Tal “tipo” de teoria evolucionista de Boas também afirma que as tradições seriam empecilhos para a
evolução cultural e que a mesma lógica evolutiva se dá tanto entre culturas avançadas e menos
avançadas como dentro de uma mesma raça.
Com a tese de que, “Não há nenhuma diferença fundamental nos modos de pensar do
homem primitivo e do homem civilizado. Nunca foi demonstrada uma conexão estreita entre raça e
personalidade”, e de que “O conceito de tipo racial, tal como é comumente utilizado mesmo na
literatura científica, é enganoso e requer uma redefinição tanto lógica como biológica”, a obra de
Boas, indubitavelmente supera a abordagem racial do desenvolvimento da cultura numa época de
intenso racismo nos E.U.A e de avanço do nacional socialismo alemão.

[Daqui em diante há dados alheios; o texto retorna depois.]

/-- The start of an entry whose context and image are usable. A chain entry whose placement table is empty completes DONE
(DESIGN CHOICE, log 62). An entry with both the nest and the chain flag places its roots as a chain entry does (DESIGN
CHOICE, log 82). -/
def startRun (s : State) (e : EntryRef) (ctx : Nat) (ws : List Word) (im : Image) : State :=
  let fn := (getCtx s ctx).fn
  let prio : BitVec 2 := BitVec.ofNat 2 (enPrio ws)
  let begun := fun (s : State) (n : Nat) => modEntry s e fun x => { x with start := true, live := n }
  let nest := enFlag ws 0
  let chain := enFlag ws 3
  if enIndex ws ≥ im.offs.length then refuse s e 3
  else if !nest && ((enCount ws).toNat = 0 || (enCount ws).toNat > 2 ^ 32) then refuse s e 9
  else if chain && !im.hasPl then refuse s e 9
  else if chain then
    match placedCores s fn im with
    | none => refuse s e 9
    | some cs =>
      match cs.mapM fun x => (descAt s ctx im x.2).toOption.map fun d => (x.1, d) with
      | none => refuse s e ((cs.findSome? fun x => match descAt s ctx im x.2 with | .error st => some st | .ok _ => none).getD 3)
      | some l =>
        match if nest then (startNest s ctx (enCount ws) (match l with | x :: _ => x.2.2 | [] => 0)).map (·.1) else .ok s with
        | .error st => refuse s e st
        | .ok s =>
          if l.isEmpty then refuse s e 0
          else l.zipIdx.foldl (fun s x =>
            injPush s (coreCl x.1.1) { kind := .roots e x.2 1 1 x.1.2.1 (enArg ws) x.1.2.2, ctx := ctx, tag := some x.1.1, prio := prio }) (begun s l.length)
  else match descAt s ctx im (enIndex ws) with
    | .error st => refuse s e st
    | .ok (pc, d) =>
      match if nest then startNest s ctx (enCount ws) d else .ok (s, (enCount ws).toNat) with
      | .error st => refuse s e st
      | .ok (s, n) => spreadRoots (begun s n) fn e ctx n pc (enArg ws) d prio

/-- Whether the service core that reads a function's entries runs: that of its partition's lowest cluster (R26, R27, R81). -/
def entryCore (s : State) (fn : Nat) : Bool :=
  working s && (partition s fn).head?.all fun c => dieRuns s (clDie c) && !(getCore s (svcCore c)).stopped

/-- ENTRY_START (R65, R81). -/
def execEntryStart (fn : Nat) (q : Nat) (seq : Nat) (s : State) : Host.Outcome State Fault Refusal :=
  let n := getNq s fn q
  let e : EntryRef := { fn := fn, q := q, seq := seq }
  .next (
    match n.entries.find? fun x => x.seq = seq with
    | none => s
    | some x =>
      if x.start || x.status.isSome || x.failed.isSome || !targetMet n x || !s.boot.done || !entryCore s fn then s
      else match earlyStatus s n x with
        | some st => refuse s e st
        | none =>
          let ctx := n.ctx.getD 0
          if enFlag x.ws 4 then s
          else match (getCtx s ctx).images.find? fun i => i.handle = enImage x.ws with
            | none => refuse s e 8
            | some im => startRun s e ctx x.ws im)

/-- ENTRY_COMPLETE (R65, R66). -/
def execEntryComplete (fn : Nat) (q : Nat) (seq : Nat) (s : State) : Host.Outcome State Fault Refusal :=
  .next (completeEntry s fn q seq)

/-! ### Image loads (R69 to R72, R438) -/

/-- Bytes read from a virtual address of a context. -/
def readBytes (s : State) (ctx : Nat) (va : Word) (n : Nat) : Option (List Byte) :=
  (List.range n).mapM fun i =>
    match vkey s none ctx (va + wd i).toNat 1 with
    | .ok (k, _) => if eccStatus s k 1 = 0 then some (memByte s.mem k) else none
    | .error _ => none

/-- Bytes written to a virtual address of a context with a permission; none when one cannot be reached. -/
def writeBytes (s : State) (ctx : Nat) (va : Word) (need : Nat) (l : List Byte) : Option State :=
  ((List.range l.length).mapM fun i =>
    match vkey s none ctx (va + wd i).toNat need with
    | .ok (k, _) => some k
    | .error _ => none).map fun (ks : List Nat) => storeAtHome s (ks.zip l)

/-- A section descriptor. -/
structure Section where
  type : Nat := 0
  tag  : Nat := 0
  resv : Nat := 0
  off  : Nat := 0
  len  : Nat := 0
  addr : Word := 0
  deriving DecidableEq, Repr

def leAt (l : List Byte) (i n : Nat) : Nat := leNat ((l.drop i).take n)

def sectionAt (l : List Byte) (i : Nat) : Section :=
  let b := 32 + 32 * i
  { type := leAt l b 2, tag := leAt l (b + 2) 2, resv := leAt l (b + 4) 4, off := leAt l (b + 8) 8, len := leAt l (b + 16) 8,
    addr := wd (leAt l (b + 24) 8) }

/-- Bytes of a section in an image. -/
def secBytes (im : List Byte) (x : Section) : List Byte := (im.drop x.off).take x.len

/-- Whether two sections overlap. -/
def secOverlap (x y : Section) : Bool := x.off < y.off + y.len && y.off < x.off + x.len && x.len != 0 && y.len != 0

/-- Whether the section table makes an image malformed (R438). -/
def malformed (im : List Byte) (xs : List Section) (len flags nentry : Nat) : Bool :=
  let stored := xs.filter fun x => x.type != 5
  let sigs := xs.filter fun x => x.type == 6
  let pls := xs.filter fun x => x.type == 3
  let offsOk := fun (x : Section) => x.len ≥ 4 * nentry && (List.range nentry).all fun i =>
    let o := leAt im (x.off + 4 * i) 4
    o < x.len && (x.type != 2 || o % 8 == 0)
  flags / 4 != 0 || xs.any (fun x => x.type = 0 || x.type > 6 || x.resv != 0) || stored.any (fun x => x.off + x.len > len) ||
    stored.zipIdx.any (fun a => stored.zipIdx.any fun b => a.2 < b.2 && secOverlap a.1 b.1) ||
    sigs.length > 1 || (sigs.length = 1 && (xs.getLast?.map (·.type)) != some 6) ||
    (flags / 2 % 2 = 1) != !pls.isEmpty || pls.length > 1 || pls.any (fun x => x.len % 16 != 0) ||
    xs.any fun x => (x.type = 1 || x.type = 2) && !offsOk x

/-- The instructions of record i of a Slolek section: the one word that R276 gives it, else what the translator makes of it. -/
def slPiece (rs : List SlRec) (i : Nat) : List Byte :=
  match (rs[i]?).bind slWord with
  | some w => leBytes 4 w.toNat
  | none => Config.expand rs i

/-- The native section that the translator makes of a Slolek section: the instructions of its records in order, after the offset of
each entry index (R70, R71, R276, log 64). -/
def slCode (entries : List Nat) (rs : List SlRec) : List Byte :=
  let ps := rs.zipIdx.map fun (x : SlRec × Nat) => (x.1.pos, slPiece rs x.2)
  let at' := fun (e : Nat) => 4 * entries.length + ((ps.filter fun (p : Nat × List Byte) => p.1 < e).map fun (p : Nat × List Byte) => p.2.length).sum
  entries.flatMap (fun e => leBytes 4 (at' e)) ++ ps.flatMap fun (p : Nat × List Byte) => p.2

/-- The native section that runs (R70): its bytes, or the status of the load. Of several sections of one kind and tag the first
in the table is taken (DESIGN CHOICE, log 81). -/
def pickCode (im : List Byte) (xs : List Section) (nentry : Nat) : Except Nat (List Byte) :=
  match xs.find? fun x => x.type = 2 && x.tag = 1 with
  | some x => .ok (secBytes im x)
  | none => match xs.find? fun x => x.type = 2 && x.tag = 0 with
    | some x => .ok (secBytes im x)
    | none => match xs.find? fun x => x.type = 1 with
      | none => .error 3
      | some x =>
        let b := secBytes im x
        if x.tag != 1 then .error 5
        else match slRecs b.length (4 * nentry) (b.drop (4 * nentry)) with
          | none => .error 3
          | some rs => .ok (slCode ((List.range nentry).map fun i => leAt b (4 * i) 4) rs)

/-- Whether the signature rule lets an image load (R72). -/
def sigOk (s : State) (fn : Nat) (im : List Byte) (xs : List Section) : Bool :=
  let f := getFn s fn
  match xs.find? fun x => x.type = 6 with
  | none => !f.signed
  | some x =>
    let digest := leBytes 64 (Config.sha512 (im.take x.off)).toNat
    f.keys.any fun k => Config.ed25519Verify (wordBytes k.2) digest (secBytes im x)

/-- Data and zero-fill sections written in order; none when one cannot be written, with the state so far. A section that
cannot be written whole leaves none of its own bytes (DESIGN CHOICE, log 80). -/
def loadSections (s : State) (ctx : Nat) (im : List Byte) : List Section → State × Bool
  | [] => (s, true)
  | x :: r =>
    if x.type = 4 || x.type = 5 then
      match writeBytes s ctx x.addr 2 (if x.type = 4 then secBytes im x else List.replicate x.len 0) with
      | some s => loadSections s ctx im r
      | none => (s, false)
    else loadSections s ctx im r

/-- The load of an image at a virtual address of a context under a handle: the state and the load's status. A load under a
handle in use replaces the image (DESIGN CHOICE, log 63). -/
def loadImage (s : State) (ctx handle : Nat) (va : Word) : State × Nat :=
  match readBytes s ctx va 32 with
  | none => (s, 9)
  | some hd =>
    let nsec := leAt hd 6 2
    let len := leAt hd 8 8
    let nentry := leAt hd 24 8
    if leAt hd 0 4 != 0x4D494B5A then (s, 3)
    else if leAt hd 4 2 != 1 then (s, 5)
    else if nsec = 0 || nsec > 64 || len < 32 + 32 * nsec then (s, 3)
    else match readBytes s ctx va len with
      | none => (s, 9)
      | some im =>
        let xs := (List.range nsec).map (sectionAt im)
        if malformed im xs len (leAt hd 16 8) nentry then (s, 3)
        else if !sigOk s (getCtx s ctx).fn im xs then (s, 4)
        else match pickCode im xs nentry with
          | .error st => (s, st)
          | .ok code =>
            let base : Word := wd ((Config.codeLine ctx handle).toNat * 64)
            let (s, ok) := loadSections s ctx im xs
            if !ok then (s, 9)
            else match writeBytes s ctx base 0 code with
              | none => (s, 9)
              | some s =>
                let place := match xs.find? fun x => x.type = 3 with | some x => leWords (secBytes im x) | none => []
                let img : Image := { handle := handle, offs := (List.range nentry).map fun i => base + wd (leAt code (4 * i) 4),
                                     place := place, hasPl := leAt hd 16 8 / 2 % 2 = 1 }
                (modCtx s ctx fun c => { c with images := c.images.filter (fun i => i.handle != handle) ++ [img] }, 0)

/-- IMAGE_LOAD (R72, R438); the count of a load entry is not checked (DESIGN CHOICE, log 62). -/
def execImageLoad (fn : Nat) (q : Nat) (seq : Nat) (s : State) : Host.Outcome State Fault Refusal :=
  let n := getNq s fn q
  let e : EntryRef := { fn := fn, q := q, seq := seq }
  .next (
    match n.entries.find? fun x => x.seq = seq with
    | none => s
    | some x =>
      if x.start || x.status.isSome || x.failed.isSome || !enFlag x.ws 4 || !targetMet n x || !s.boot.done || !entryCore s fn then s
      else match earlyStatus s n x with
        | some st => refuse s e st
        | none =>
          let (s, st) := loadImage s (n.ctx.getD 0) (enImage x.ws) (enArg x.ws)
          refuse s e st)

end Sys2Proof.Machine
end

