-- ==== Sys2Proof/Machine/Dispatch.lean ====
section
/-!
DEFINITION. One arm per instruction: a call of its meaning.
-/

namespace Sys2Proof.Machine
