-- ==== Sys2Proof/Machine/Step.lean ====
section
/-!
DEFINITION. One step of the machine: the turn that the schedule names next is taken whole.  A slot's turn issues
its next instruction; a device step is performed by its meaning.
-/

namespace Sys2Proof.Machine

/-- The instruction that a slot's turn runs, and the state in which it runs; none when the slot issues nothing. -/
noncomputable def issueOf (s : State) (t : Tid) : State × Option Instr :=
  match fetch s t with
  | .idle => (s, none)
  | .late => (turnTo s t, some (.lateTrap t.core t.slot))
  | .brk => (hitBreak s t, none)
  | .stall s => (s, none)
  | .fault s c a => (turnTo s t, some (.fetchFault c a))
  | .bytes s l =>
    match decode l with
    | .ok (i, _) => (turnTo s t, some i)
    | .error e => (turnTo s t, some (.illegalInstruction (errEnc e)))

/-- A slot's turn. -/
noncomputable def issue (s : State) (t : Tid) : Host.Outcome State Fault Refusal :=
  match issueOf s t with
  | (s, none) => .next s
  | (s, some i) =>
    match exec i s with
    | .next s => .next (afterStep t s)
    | r => r

/-- One step. -/
noncomputable def step (s : State) : Host.Outcome State Fault Refusal :=
  match nextTurn s with
  | (s, .issue core slot) => issue s { core := core, slot := slot }
  | (s, .event i) => if isEvent i then exec i s else .next s

/-- The state with an instruction stored where the next step fetches it: its bits above `nbits` are 0, and its first
word lies at the lowest address. -/
def State.withFetchWord (s : State) (nbits w : Nat) : State := placeCode s (leBytes 4 (w % 2 ^ nbits))

end Sys2Proof.Machine
end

O mesmo insere seus
pensamentos no contexto politico ao afirmar que “a tentativa de justificar a dominação de um povo
por outro com argumentos de raça é uma aplicação do etnocentrismo comum a todos os grupos
humanos para fins políticos” e de forma positiva aponta para um projeto antropológico em que
“Valorizaremos e cultivaremos a variedade de formas assumidas pelo pensamento e pela atividade
humana, e rejeitaremos, como um caminho que leva à completa estagnação, todas as tentativas de
imprimir um padrão de pensamento sobre nações inteiras ou mesmo sobre o mundo inteiro”
Apensar do avanço na época, da influência tentacular de suas idéias e de sua atualidade
inconteste, Boas se mantém dentro do esquema epistemológico e teórico evolucionista A proposição
de evoluções independentes e da difusão entre culturas, no marco teórico do progresso
sociocultural e da influência da personalidade e da inteligência abre caminhos para seus discípulos
desenvolverem seus estudos no âmbito dos quatro campos, tem temáticas que vão desde a
personalidade, economia formal, ecologia cultural e aculturação, bem como abre um leque de
possibilidades de criticas e avanços teóricos.